In these days of band wagon jumping, and genre burn outs, there is one genre that for some reason always seems to be left out. Thankfully the unwashed masses seem to leave this sub genre alone, and for that I give thanks to the gods of writing.  You see it makes my life as a reader so much easier, I don’t have to spend hours filtering out the dross just to find a book I wan to read.  The Flesh of Fallen Angels,  is another great entry into the horror western.

It’s the eve of The Ripening as Gibson Blount discovers the secret history of an ancient race and the true outcome of Lucifer’s fall. Now, the fallen angel, Azazel, has horrific plans for Blount’s town…and the world. With the help of a local priest, a prostitute, an orphan, historical figure William Quantrill, and one of God’s chief angels, Blount must dig for truth and unearth secrets woven deeply within Time itself to uncover a supernatural plot put into motion by the Church to punish the Roanoke Puritans. The War in Heaven has been lost and the flesh of fallen angels hangs in the balance.
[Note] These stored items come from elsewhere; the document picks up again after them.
theorem visit {d : Device} (h : P d) (n : Fin 16) (c : Bool) : P (d.visit n c) := by
  unfold Device.visit
  split
  · exact k.take h _ (fun d hd => k.runKind hd _ _ _)
  · split
    · exact k.take h _ (fun d hd => k.refuse hd _ _ _)
    · exact h

theorem scanVisit {d : Device} (h : P d) (c : Bool) : P (d.scanVisit c) := by
  unfold Device.scanVisit
  split
  · exact h
  · exact k.slate _ _ (k.visit h _ _)

theorem hostWrite {d : Device} (h : P d) (a : BitVec 15) (v : Word) : P (d.hostWrite a v) := by
  unfold Device.hostWrite
  dsimp only
  split
  · exact k.eventsWrite h _
  · split
    · exact k.eventMaskWrite h _
    · split
      · exact k.nudge h _
      · split
        · exact k.refuseWrite h _
        · exact k.acceptWrite _ _ _ h

theorem appearAll {d : Device} (h : P d) (b : BitVec 6) : P (appearAll b d) := by
  refine forEach_keeps (P := P) (fun i d hd => ?_) h
  split
  · exact k.updPort hd _ _
  · exact hd

theorem initializationEnd {d : Device} (h : P d) (b : BitVec 6) : P (d.initializationEnd b) := by
  unfold Device.initializationEnd
  split
  · unfold Device.beginOperation
    have h1 := k.begin d h
    dsimp only
    generalize Device.atReset .operating (keptMemory d.mem) = base at h1 ⊢
    have h2 := k.port _ { base.port with data := d.port.data }
      (k.sensor base { base.sensor with driven := some 0 } h1)
    exact k.appearAll h2 b
  · exact h

theorem releaseStep {d : Device} (h : P d) : P d.release := by
  unfold Device.release
  split
  · exact k.release _ h
  · exact h

omit k in
theorem event_next {s t : State} {f : Device → Device} (h : s.event f = .next t) :
    t.dev = s.dev.whenOperating f := by
  cases h; rfl

omit k in
theorem act_next {s t : State} {f : Device → Device} (h : s.act f = .next t) : t.dev = f s.dev := by
  cases h; rfl

omit k in
theorem event {s t : State} {f : Device → Device} (h : s.event f = .next t) (hs : P s.dev) (hf : P (f s.dev)) :
    P t.dev := by
  rw [event_next h]
  unfold Device.whenOperating
  split
  · exact hf
  · exact hs

/-- A property kept by every block is kept by every command. -/
theorem exec_keeps {c : Instr} {s t : State} (h : exec c s = .next t) (hs : P s.dev) : P t.dev := by
  cases c with
  | powerOn image =>
    have h' : s.act (fun _ => Device.atReset .initializing (imageMemory image)) = .next t := h
    rw [act_next h']
    exact k.powerOn image
  | reset =>
    have h' : s.act (fun d => Device.atReset .held d.mem) = .next t := h
    rw [act_next h']
    exact k.reset _ hs
  | initializationEnd b => rw [act_next h]; exact k.initializationEnd hs b
  | indexEvent a b => exact KeptByBlocks.event h hs (k.indexEvent _ _ _ (k.sensor _ _ hs))
  | dropEdge j => exact KeptByBlocks.event h hs (k.dropEdge _ _ (k.sensor _ _ hs))
  | carrierAppears l => exact KeptByBlocks.event h hs (k.updPort hs _ _)
  | carrierLost l => exact KeptByBlocks.event h hs (k.carrierLost k.halt hs _)
  | invalidFrame l => exact KeptByBlocks.event h hs (k.linkEvent k.halt hs _ _)
  | statusFrame l f => exact KeptByBlocks.event h hs (k.statusFrame k.halt hs _ _)
  | readingFrame l f => exact KeptByBlocks.event h hs (k.readingFrame hs _ _)
  | referenceFrame l f => exact KeptByBlocks.event h hs (k.referenceFrame k.halt hs _ _)
  | silenceTimerExpiry l => exact KeptByBlocks.event h hs (k.linkEvent k.halt hs _ _)
  | contactDelayExpiry l => exact KeptByBlocks.event h hs (k.sendPart hs _)
  | fireDelayExpiry o => exact KeptByBlocks.event h hs (k.endDelay _ _ hs)
  | hitTimeExpiry o => exact KeptByBlocks.event h hs (k.endHit _ _ hs)
  | holdCarrierPeriod o e => exact KeptByBlocks.event h hs (k.carrier _ _ _ hs)
  | holdTimeExpiry o => exact KeptByBlocks.event h hs (k.endHold _ _ hs)
  | testFireObserveEnd j => exact KeptByBlocks.event h hs (k.observeEnd _ _ hs)
  | baseTick g c b => exact KeptByBlocks.event h hs (k.baseTick hs _ _ _)
  | guardChange b => exact KeptByBlocks.event h hs (k.guardChange hs _)
  | levelSwitchChange i b => exact KeptByBlocks.event h hs (k.levelChange hs _ _)
  | scanVisit b => exact KeptByBlocks.event h hs (k.scanVisit hs _)
  | lotStart n b i f => exact KeptByBlocks.event h hs (k.take hs _ (fun d hd => k.lotStart _ _ _ _ _ hd))
  | lotEnd n => exact KeptByBlocks.event h hs (k.take hs _ (fun d hd => k.lotEnd _ _ hd))
  | lotEndCompletion => exact KeptByBlocks.event h hs (k.lotEndTest _ hs)
  | lotAbort n => exact KeptByBlocks.event h hs (k.take hs _ (fun d hd => k.lotAbort _ _ hd))
  | resume n b => exact KeptByBlocks.event h hs (k.take hs _ (fun d hd => k.resume _ _ _ hd))
  | bankSwitch n b m => exact KeptByBlocks.event h hs (k.take hs _ (fun d hd => k.bankSwitch _ _ _ _ hd))
  | bankSwitchCompletion => exact KeptByBlocks.event h hs (k.switchTest _ hs)
  | binSwapBegin n g => exact KeptByBlocks.event h hs (k.take hs _ (fun d hd => k.binSwapBegin _ _ _ hd))
  | binSwapBeginCompletion j => exact KeptByBlocks.event h hs (k.swapTest _ _ hs)
  | binSwapEnd n g => exact KeptByBlocks.event h hs (k.take hs _ (fun d hd => k.binSwapEnd _ _ _ hd))
  | gateMode n g m => exact KeptByBlocks.event h hs (k.take hs _ (fun d hd => k.gateMode _ _ _ _ hd))
  | testFire n g => exact KeptByBlocks.event h hs (k.take hs _ (fun d hd => k.testFire _ _ _ hd))
  | headSelect n a b => exact KeptByBlocks.event h hs (k.take hs _ (fun d hd => k.headSelect hd _ _ _))
  | headSelectCompletion st => exact KeptByBlocks.event h hs (k.selectCompletion hs _)
  | headRequalify n w => exact KeptByBlocks.event h hs (k.take hs _ (fun d hd => k.headRequalify k.halt hd _ _))
  | journalFlush n => exact KeptByBlocks.event h hs (k.take hs _ (fun d hd => k.journalFlush hd _))
  | tallySnapshot n => exact KeptByBlocks.event h hs (k.take hs _ (fun d hd => k.tallySnapshot hd _))
  | countersClear n => exact KeptByBlocks.event h hs (k.take hs _ (fun d hd => k.countersClear hd _))
  | unknownCommand n w => exact KeptByBlocks.event h hs (k.take hs _ (fun d hd => k.refuse hd _ _ _))
  | nudge v => exact KeptByBlocks.event h hs (k.nudge hs _)
  | eventsWrite v => exact KeptByBlocks.event h hs (k.eventsWrite hs _)
  | eventMaskWrite v => exact KeptByBlocks.event h hs (k.eventMaskWrite hs _)
  | headerCaptureRead f =>
    have h' : s.act (fun d => d.readOr0 (fun d => d.captureLow f)) = .next t := h
    rw [act_next h']
    exact k.readOr0 hs (k.captureLow hs _)
  | hostWrite a v => exact KeptByBlocks.event h hs (k.hostWrite hs _ _)
  | headerHighWordRead f =>
    have h' : s.act (fun d => d.readOr0 (fun d => d.readHigh f)) = .next t := h
    rw [act_next h']
    exact k.readOr0 hs (k.readHigh hs _)
  | resetnRelease => rw [act_next h]; exact k.releaseStep hs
This novella is a lot of fun, it opens as many westerns do with a figure on a distant hill surveying the land and town in front of him, cliched yes, but a classic way to start a story.  It’s not long before this great novella spurs the the reader into an action packed, gripping and rip roaring story.  Having William Quantrill, the legendary, and mythical Confederate guerrilla leader during the American Civil War is a stroke of pure genius.

As the story unfolds the reader is slowly given the answers to why Blount is a man that’s got to do what a man’s got to do.  And by the time the finale comes around you will be rooting and tooting along with the best of them.

If I have one complaint, it’s that  in a few places the writing is a little bit clumsy, where some of the descriptive sentences just seem ever so slightly over worked.  However over all this is a very enjoyable book that creates it’s own great mythos, and populates it with interesting characters.  I will certainly be checking out the rest of this series.